Most if not all, standard gauge posts here will be in the "CT Outdoor Garden Railroad" thread, but from the pictures I've seen that's all 1:29 scale and obviously it's nowhere near North Carolina. There are/were online forums for G scale like: LargeScaleOnLine.com and MyLargeScale.com you could try. Good luck.


----------



## MichaelE (Mar 7, 2018)

I haven't seen much for Standard gauge in the States.

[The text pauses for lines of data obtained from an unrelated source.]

theorem Dev.restActs_frame (d : Dev) (n : Nat) :
    Frame 0x2000ffe000000000000000000000000000000000000000000000000000000000000000000000000000000000000000000000000000000000000004000000000000000000000200000000001fc00000000000000008a0000000000000000000000000008220504 d (Dev.restActs d n) := by
  unfold Dev.restActs
  repeat' first
    | (with_reducible assumption)
    | (with_reducible exact Frame.refl)
    | (extract_lets +onlyGivenNames x; refine Frame.cut x ?_ (fun _ => ?_); rotate_left; clear_value x; revert x; intro _ _; rotate_left; subst x)
    | ((with_reducible refine Frame.foldl ?_ (fun _ _ _ => ?_)))
    | ((with_reducible apply Frame.step (Dev.restLatch_frame ..)); case hw => rfl)
    | ((with_reducible apply Frame.step (Dev.endCut_frame ..)); case hw => rfl)
    | ((with_reducible apply Frame.step (Dev.applyLims_frame ..)); case hw => rfl)
    | split

theorem Dev.showState_frame (d : Dev) (n : Nat) :
    Frame 0x100000000000000000000000000000000000000000000000000000000 d (Dev.showState d n) := by
  unfold Dev.showState
  repeat' first
    | (with_reducible assumption)
    | (with_reducible exact Frame.refl)
    | (extract_lets +onlyGivenNames x; clear_value x; revert x; intro _)
    | ((with_reducible refine Frame.foldl ?_ (fun _ _ _ => ?_)))
    | ((with_reducible apply Frame.step (Dev.put_frame ..)); case hw => decide +kernel)
    | split

theorem Dev.scarfRec_frame (d : Dev) (n : Nat) (z : Nat) (r : LRec) :
    Frame 0x13000000000000000000000000000000000000000000000000000000000000000000008000100 d (Dev.scarfRec d n z r).2 := by
  unfold Dev.scarfRec
  repeat' first
    | (with_reducible assumption)
    | (with_reducible exact Frame.refl)
    | (extract_lets +onlyGivenNames x; first | (refine Frame.cut x ?_ (fun _ => ?_); rotate_left; clear_value x; revert x; intro _ _; rotate_left; subst x) | (clear_value x; revert x; intro _) | (subst x))
    | ((with_reducible refine Frame.foldl ?_ (fun _ _ _ => ?_)))
    | ((with_reducible apply Frame.step (Dev.modEng_frame ..)); case hw => decide +kernel)
    | ((with_reducible apply Frame.step (Dev.bump_frame ..)); case hw => decide +kernel)
    | ((with_reducible apply Frame.step (Dev.modJob_frame ..)); case hw => decide +kernel)
    | ((with_reducible apply Frame.step (Dev.raise_frame ..)); case hw => decide +kernel)
    | split

theorem Dev.discardRest_frame (d : Dev) (n : Nat) (job : Nat) :
    Frame 0x80000000000000000000000000000000000000000000000000008000000 d (Dev.discardRest d n job) := by
  unfold Dev.discardRest
  repeat' first
    | (with_reducible assumption)
    | (with_reducible exact Frame.refl)
    | (extract_lets +onlyGivenNames x; first | (refine Frame.cut x ?_ (fun _ => ?_); rotate_left; clear_value x; revert x; intro _ _; rotate_left; subst x) | (subst x))
    | ((with_reducible refine Frame.foldl ?_ (fun _ _ _ => ?_)))
    | ((with_reducible apply Frame.step (Dev.modEng_frame ..)); case hw => decide +kernel)
    | ((with_reducible apply Frame.step (Dev.discardRecs_frame ..)); case hw => decide +kernel)
    | ((with_reducible apply Frame.step (Dev.put_frame ..)); case hw => decide +kernel)

theorem Dev.outOfField_frame (d : Dev) (n : Nat) (r : LRec) (p : Pt) :
    Frame 0x2000ffe000000000000608000000000000000000000000000000000000000000000000000000000000000000000000000000000000000000000004000000000000000000080200000080001ff0c201400000000008a000000000000000000000000000e229504 d (Dev.outOfField d n r p) := by
  unfold Dev.outOfField
  repeat' first
    | (with_reducible assumption)
    | (with_reducible exact Frame.refl)
    | (extract_lets +onlyGivenNames x; first | (refine Frame.cut x ?_ (fun _ => ?_); rotate_left; clear_value x; revert x; intro _ _; rotate_left; subst x) | (subst x))
    | ((with_reducible refine Frame.foldl ?_ (fun _ _ _ => ?_)))
    | ((with_reducible apply Frame.step (Dev.record_frame ..)); case hw => decide +kernel)
    | ((with_reducible apply Frame.step (Dev.raise_frame ..)); case hw => decide +kernel)
    | ((with_reducible apply Frame.step (Dev.modEng_frame ..)); case hw => decide +kernel)
    | ((with_reducible apply Frame.step (Dev.discardRest_frame ..)); case hw => decide +kernel)
    | ((with_reducible apply Frame.step (Dev.restActs_frame ..)); case hw => decide +kernel)
    | ((with_reducible apply Frame.step (Dev.endCut_frame ..)); case hw => decide +kernel)
    | split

You might want to peruse this web site. There are a lot of Standard gauge and other uncommon gauge modelers here:

RM web


----------



## VilledeGrace (Sep 6, 2021)

Thanks. I like being the odd man out. I think I will stay T-Man. And here is a shot down the line on my Gauge 1 layout just for you.


----------



## MichaelE (Mar 7, 2018)

I'm also the odd man out here on this site as I model Deutsche, Schwiß, und Austrian railroading. RhB has never been heard of around here until I started modeling it. That's narrow gauge 1 meter Swiss.

Willkommen!


----------



## VilledeGrace (Sep 6, 2021)

MichaelE said:


> I'm also the odd man out here on this site as I model Deutsche, Schwiß, und Austrian railroading. RhB has never been heard of around here until I started modeling it. That's narrow gauge 1 meter Swiss.
> 
> Willkommen!
> 
> Thank you. Your work is fantastic! I was stationed in Germany so I really enjoy European architecture.


----------



## MichaelE (Mar 7, 2018)

Yeah, I lived there for two years at Wiesbaden, and visited again in 1986 for a couple of weeks when my sister was stationed there. I've been to most western European countries before the wall fell. I haven't visited since, but I would sure like to go back.


----------